You are correct, but I was wrong in assuming it could work that way.

split into 2 components you may be able to handle each one separately to get a 64 x 64 precision level.
NOT UNLESS you use some bignum library.
As far as I know, MASM can only handle the equivalent of 64 bits with REAL10, AND that would hold only if you modify the control word for precision in your program (finit does that); otherwise the default precision under Windows is 53 bits for floats.
If you declare a float in the data section with more than the maximum usable number of digits for a REAL10, the surplus ones are simply disregarded in the resulting binary equivalent which is stored.
If you try to split a float into its integer and fractional components as two separate entries in your data and later attempt to recombine them as an entity, any surplus 'digit' would again get dropped out, negating any intended gain in accuracy.

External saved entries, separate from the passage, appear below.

/-- A write of TILE.WAKE with its bit set (R485). -/
def writeWake (t : TileId) (s : State) : State :=
  match (s.tiles[t]).state with
  | .running | .changing 0 => s
  | .changing _ => onTile t (fun x => { x with wakeHeld := true }) s
  | .retained => beginChange t 0 10000 s
  | .off => beginChange t 0 60000 s

/-- A PWR_REQ write that waited for a change acts, then a wake that waited (log entry 69, DEDUCED). -/
def heldWrites (t : TileId) (s : State) : State :=
  let x := s.tiles[t]
  let s := onTile t (fun x => { x with reqHeld := none, wakeHeld := false }) s
  let s := match x.reqHeld with
    | some v => writePwrReq t v s
    | none => s
  if x.wakeHeld then writeWake t s else s

/-- The meaning of TILE_POWER_CHANGE_DONE. -/
def execTilePowerChangeDone (t : TileId) (s : State) : Host.Outcome State Fault Refusal :=
  .next (match (s.tiles[t]).state with
    | .changing 1 => if (s.tiles[t]).due ≤ s.cycle then heldWrites t (onTile t (fun x => { x with state := .retained }) s) else s
    | .changing 2 => if (s.tiles[t]).due ≤ s.cycle then heldWrites t (onTile t (fun x => { x with state := .off }) s) else s
    | _ => s)

/-- The arrays of a core after a wake: what was not kept is zero, and its dictionary pages have lost their tags;
the zeroed words are intact (R479, R485). -/
def wakeCore (keep : BitVec 4) (retained : Bool) (c : Core) : Core :=
  { c with
    scratch := if retained && keep.getLsbD 0 then c.scratch else []
    eccSp := if retained && keep.getLsbD 0 then c.eccSp else []
    acc := if retained && keep.getLsbD 1 then c.acc else []
    eccAcc := if retained && keep.getLsbD 1 then c.eccAcc else []
    l1 := if retained && keep.getLsbD 2 then c.l1 else []
    eccL1 := if retained && keep.getLsbD 2 then c.eccL1 else []
    dict := if retained && keep.getLsbD 3 then c.dict else [] }

/-- The meaning of TILE_WAKE_DONE. -/
def execTileWakeDone (t : TileId) (s : State) : Host.Outcome State Fault Refusal :=
  let x := s.tiles[t]
  .next (match x.state with
    | .changing 0 =>
      if x.due ≤ s.cycle then
        let s := (tileCores t).foldl (fun s k => onCore k (wakeCore x.keep (x.from_ = 1)) s) s
        heldWrites t (onTile t (fun x => { x with state := .running, req := 0 }) s)
      else s
    | _ => s)

def readTile' (s : State) (t : TileId) (idx : Nat) : DWord :=
  let x := s.tiles[t]
  let st := match x.state with
    | .running => 0
    | .retained => 1
    | .off => 2
    | .changing _ => 3
  match idx with
  | 0 => BitVec.ofNat 64 (x.req.toNat + x.fence.toNat * 256)
  | 1 => BitVec.ofNat 64 (st + (drained s t).toNat * 256 + x.refused.toNat * 1024)
  | 2 => x.keep.zeroExtend 64
  | _ => 0

def writeTile' (t : TileId) (idx : Nat) (v : DWord) : State → State :=
  match idx with
  | 0 => writePwrReq t v
  | 2 => onTile t fun x => { x with keep := BitVec.ofNat 4 v.toNat }
  | 3 => if bit v 0 then writeWake t else id
  | _ => id
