/-- A fault record has been entered in a context's ring, if its area can be reached (R428). -/
def RecordIn (s t : State) (c : CtxId) (kind code d0 d1 : Nat) : Prop :=
  ∀ pa, Plain s → (s.ctx c).area ≠ 0 → areaAddr s c (0x400 + 64 * ((s.ctx c).faultCnt.toNat % 64)) true = .ok pa →
    (t.ctx c).faultCnt = (s.ctx c).faultCnt + 1 ∧ memNat t.mem pa 1 = kind % 256 ∧ memNat t.mem (pa + 1) 1 = code % 256
      ∧ memNat t.mem (pa + 0x20) 8 = d0 % 2 ^ 64 ∧ memNat t.mem (pa + 0x28) 8 = d1 % 2 ^ 64 ∧ memNat t.mem (pa + 0x38) 8 = s.cycle % 2 ^ 64

/-- The number of fields of a byte string, taken from an address on. -/
def Holds (t : State) (as : List Nat) (bs : List Byte) : Prop := ∀ i, i < bs.length → memRead t.mem (as.getD i 0) = bs.getD i 0

/-- The waves of a group that stand on its core. -/
def OnCore (s : State) (g : Group) (w : SlotId) : Prop :=
  w ∈ g.slots ∧ (s.wave g.core w).live = true ∧ (s.wave g.core w).group = g.id

/-- A context that a group takes back, or starts in, shows a wave's registers, latches and splits. -/
def SameWave (x y : Wave) : Prop :=
  y.live = x.live ∧ y.uid = x.uid ∧ y.kind = x.kind ∧ y.v = x.v ∧ y.a = x.a ∧ y.p = x.p ∧ y.units = x.units ∧ y.flights = x.flights
    ∧ y.lins = x.lins ∧ y.exited = x.exited ∧ y.stack = x.stack
    ∧ ∀ r : RecId, (y.splits[r]).state = (x.splits[r]).state ∧ (y.splits[r]).pc = (x.splits[r]).pc ∧ (y.splits[r]).mask = (x.splits[r]).mask
        ∧ (y.splits[r]).gap = (x.splits[r]).gap ∧ (y.splits[r]).tau = (x.splits[r]).tau

/-! ### Domains and messages between modules -/

/-- The local context bound to a domain, and its binding. -/
def BoundTo (s : State) (d : Word) (c : CtxId) (b : Domain) : Prop :=
  (s.ctx c).domain = some b ∧ b.id = d ∧ ∀ x : CtxId, x.val < c.val → ∀ y, (s.ctx x).domain = some y → y.id ≠ d

/-- A domain's row in the directory. -/
def RowOf (s : State) (d : Word) (r : DomainRow) : Prop := s.hub.rows.find? (fun x => x.domain = d) = some r

/-- A domain's row after an event: that row, and every other row as it was. -/
def RowNow (s t : State) (d : Word) (r : DomainRow) : Prop :=
  RowOf t d r ∧ t.hub.rows.filter (fun x => x.domain ≠ d) = s.hub.rows.filter (fun x => x.domain ≠ d)

/-- The header of a message from this module to another: source, destination, flow 0 and kind (R460). -/
def MessageHdr (s : State) (h : PktHdr) (m : BitVec 10) (kind : Nat) : Prop :=
  h.src = s.hub.module ∧ h.dst = m ∧ h.flow = 0 ∧ h.kind = kind

/-- A message has gone to some modules: on the first path to each, where it waits for its acknowledgement; a module without a
path counts as lost to the domain. Nothing else has left (R462, R468). -/
def Posted (s t : State) (d : Word) (ms : List (BitVec 10)) (kind : Nat) (fields : List Nat) : Prop :=
  ∃ l : List OutMsg, t.outbox = s.outbox ++ l
    ∧ (∀ x ∈ l, ∃ (m : BitVec 10) (station : Nat) (h : PktHdr), m ∈ ms ∧ MessageHdr s h m kind ∧ x = .mbohus station h fields)
    ∧ ∀ m ∈ ms,
        (∀ station route, pathFor s m 0 0 = some (station, route) →
          (∃ h : PktHdr, MessageHdr s h m kind ∧ h.route = route ∧ .mbohus station h fields ∈ l)
          ∧ ∃ x ∈ t.hub.sent, x.dst = m ∧ x.domain = some d ∧ x.msg = (kind, fields) ∧ x.attempt = 0)
        ∧ (pathFor s m 0 0 = none → ∀ r ∈ t.hub.rows, r.domain = d → m ∈ r.lost)

/-- Only the hub and what leaves it have changed. -/
def HubOnly (s t : State) : Prop := { t with hub := s.hub, outbox := s.outbox } = s

/-- The modules of the other ranks of a domain of P participants. -/
def otherModules (r : DomainRow) (b : Domain) : List (BitVec 10) :=
  ((List.range b.p).filter fun i => i ≠ b.rank).filterMap fun i => (r.ids[i]?).map fun m => m.setWidth 10

/-- The order of writes to one element: source rank, then sequence, then the copy's byte order (R165, R170). -/
def Precedes (e f : BarnWrite) : Prop :=
  e.rank.toNat < f.rank.toNat ∨ (e.rank = f.rank ∧ (e.seq.toNat < f.seq.toNat ∨ (e.seq = f.seq ∧ e.order < f.order)))

/-- The value a window's rule gives an element that held v, from its writes in order (R170). -/
def AppliedValue (d : Win) (v : Nat) (ws : List BarnWrite) (n : Nat) : Prop :=
  let xs := v :: ws.map (·.value.toNat)
  (d.rule = 0 ∨ d.rule = 2 → ∀ e, ws.head? = some e → ((ws.filter fun f => f.rank = e.rank).getLast?).map (·.value.toNat) = some n)
    ∧ (d.rule = 1 → (ws.getLast?).map (·.value.toNat) = some n)
    ∧ (d.rule = 3 → n = xs.sum % 2 ^ (8 * d.elem))
    ∧ (d.rule = 4 → n ∈ xs ∧ ∀ x ∈ xs, elemInt d n ≤ elemInt d x)
    ∧ (d.rule = 5 → n ∈ xs ∧ ∀ x ∈ xs, elemInt d x ≤ elemInt d n)
    ∧ (d.rule = 6 → ∀ i, n.testBit i = xs.any fun x => x.testBit i)

/-- One byte of a pod packet: a fault of the walk or a page that may not be written stops the packet there; otherwise the byte
is in memory (R342, R343). -/
def PacketByte (s t : State) (c : CtxId) (va : DWord) (b : Byte) (cause : Nat) : Prop :=
  (∀ e, walk s c va = .error e → cause = (if e.1 = .eccUncorr then 5 else 2) ∧ t = s)
    ∧ ∀ y, walk s c va = .ok y →
        (y.kind = 2 ∨ y.permits (s.ctx c).level false true = false → cause = 3 ∧ t = s)
        ∧ (y.kind ≠ 2 → y.permits (s.ctx c).level false true = true → cause = 0
            ∧ { t with mem := s.mem, zeroLines := s.zeroLines, bad := s.bad, releases := s.releases, cores := s.cores } = s
            ∧ (Plain s → y.sumcell = false → t.cores = s.cores ∧ memRead t.mem (y.addr va) = b ∧ ∀ a, a ≠ y.addr va → memRead t.mem a = memRead s.mem a))

/-- Only the acknowledgement of a packet has left, on the first path to its source, if there is one (R460-R463). -/
def AckTo (s t : State) (src : BitVec 10) (c : CtxId) (flow : Byte) (seq : Word) (cause : Nat) : Prop :=
  { t with outbox := s.outbox } = s
    ∧ (∀ station route, pathFor s src flow 0 = some (station, route) →
        t.outbox = s.outbox ++ [.ack station ⟨route, s.hub.module, src, c, flow, pktAck, seq⟩ cause])
    ∧ (pathFor s src flow 0 = none → t.outbox = s.outbox)
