-- ==== Sys2Proof/Certificates/Slice0/Obligations.lean ====
section
/-!
DEFINITION. The statements about the package that the provers prove. Each docstring names the rule it comes from.
-/

open Sys2Proof Sys2Proof.Machine

/-! ### The v slot -/

/-- Every v slot that nothing stands against completes, and in each acting lane its unit's ports then hold the operands
its specifiers name: a into `.a`, b into `.b`, the trigger operand into `.t`; every other lane keeps its ports. PSET does
nothing else (R54-R58, R69, R247). -/
def Obligations.VectorTransports : Prop :=
  ∀ (i : Instr) (w : VWord) (n : VInfo) (s : State), vInfo i = some (w, n) → Passes s i →
    ∃ t : State, exec i s = .next t
      ∧ (∀ l, Acts s w.f.guard w.f.path l →
          let pa := (vPops w n).1
          let pb := (vPops w n).2.1
          let u := s.iw.unit w.unit
          let v := t.iw.unit w.unit
          Reads s w.f.a (wideUse n.a w.f.ty) s.issue.pops l u.a[l] v.a[l]
            ∧ Reads s w.f.b (wideUse n.b w.f.ty) (s.issue.pops + pa) l u.b[l] v.b[l]
            ∧ Reads s w.f.c (wideUse n.c w.f.ty) (s.issue.pops + pa + pb) l u.t[l] v.t[l])
      ∧ (∀ l, ¬Acts s w.f.guard w.f.path l →
          (t.iw.unit w.unit).a[l] = (s.iw.unit w.unit).a[l] ∧ (t.iw.unit w.unit).b[l] = (s.iw.unit w.unit).b[l]
            ∧ (t.iw.unit w.unit).t[l] = (s.iw.unit w.unit).t[l])
      ∧ (w.op = 0 → t.iw.flights = s.iw.flights ∧ t.iw.dfas = s.iw.dfas ∧ (t.core s.issue.core).fmaBusy = (s.core s.issue.core).fmaBusy
          ∧ (t.core s.issue.core).xfBusy = (s.core s.issue.core).xfBusy ∧ (t.core s.issue.core).strBusy = (s.core s.issue.core).strBusy)

/-- The frame of every v slot: besides its unit's ports, the result in flight (for DFA, the step waiting for its read),
the chain records and the unit's repeat interval, nothing changes: no latch, no register, no predicate, no other wave or
core, and no byte of memory (R54, R65, R69, R250). -/
def Obligations.VectorSlotFrame : Prop :=
  ∀ (i : Instr) (w : VWord) (n : VInfo) (s : State), vInfo i = some (w, n) → Passes s i →
    ∃ t : State, exec i s = .next t
      ∧ { t.iw with units := s.iw.units, flights := s.iw.flights, dfas := s.iw.dfas, chainOpen := s.iw.chainOpen,
                    chainTy := s.iw.chainTy } = s.iw
      ∧ (∀ u, (t.iw.unit u).q = (s.iw.unit u).q) ∧ (∀ u, u ≠ w.unit → t.iw.unit u = s.iw.unit u)
      ∧ (w.f.chain = .none → t.iw.chainOpen = s.iw.chainOpen ∧ t.iw.chainTy = s.iw.chainTy)
      ∧ (∀ v, v ≠ s.issue.slot → t.wave s.issue.core v = s.wave s.issue.core v)
      ∧ (∀ c, c = s.core s.issue.core →
          { t.core s.issue.core with waves := c.waves, fmaBusy := c.fmaBusy, xfBusy := c.xfBusy, strBusy := c.strBusy } = c)
      ∧ (∀ k, k ≠ s.issue.core → t.core k = s.core k)
      ∧ { t with cores := s.cores, nextId := s.nextId, issue := s.issue } = s
      ∧ (∀ a, memRead t.mem a = memRead s.mem a)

Working with REAL10 we have 19 significant digits.
So, is not possible to print 123456.1234567890123456 even using the trick of subtracting the integer part from the whole number and print in 2 parts.
It is however possible to print: 123.1234567890123456 (eventually also 1234.1234567890123456, but is not guaranteed and we have to confirm).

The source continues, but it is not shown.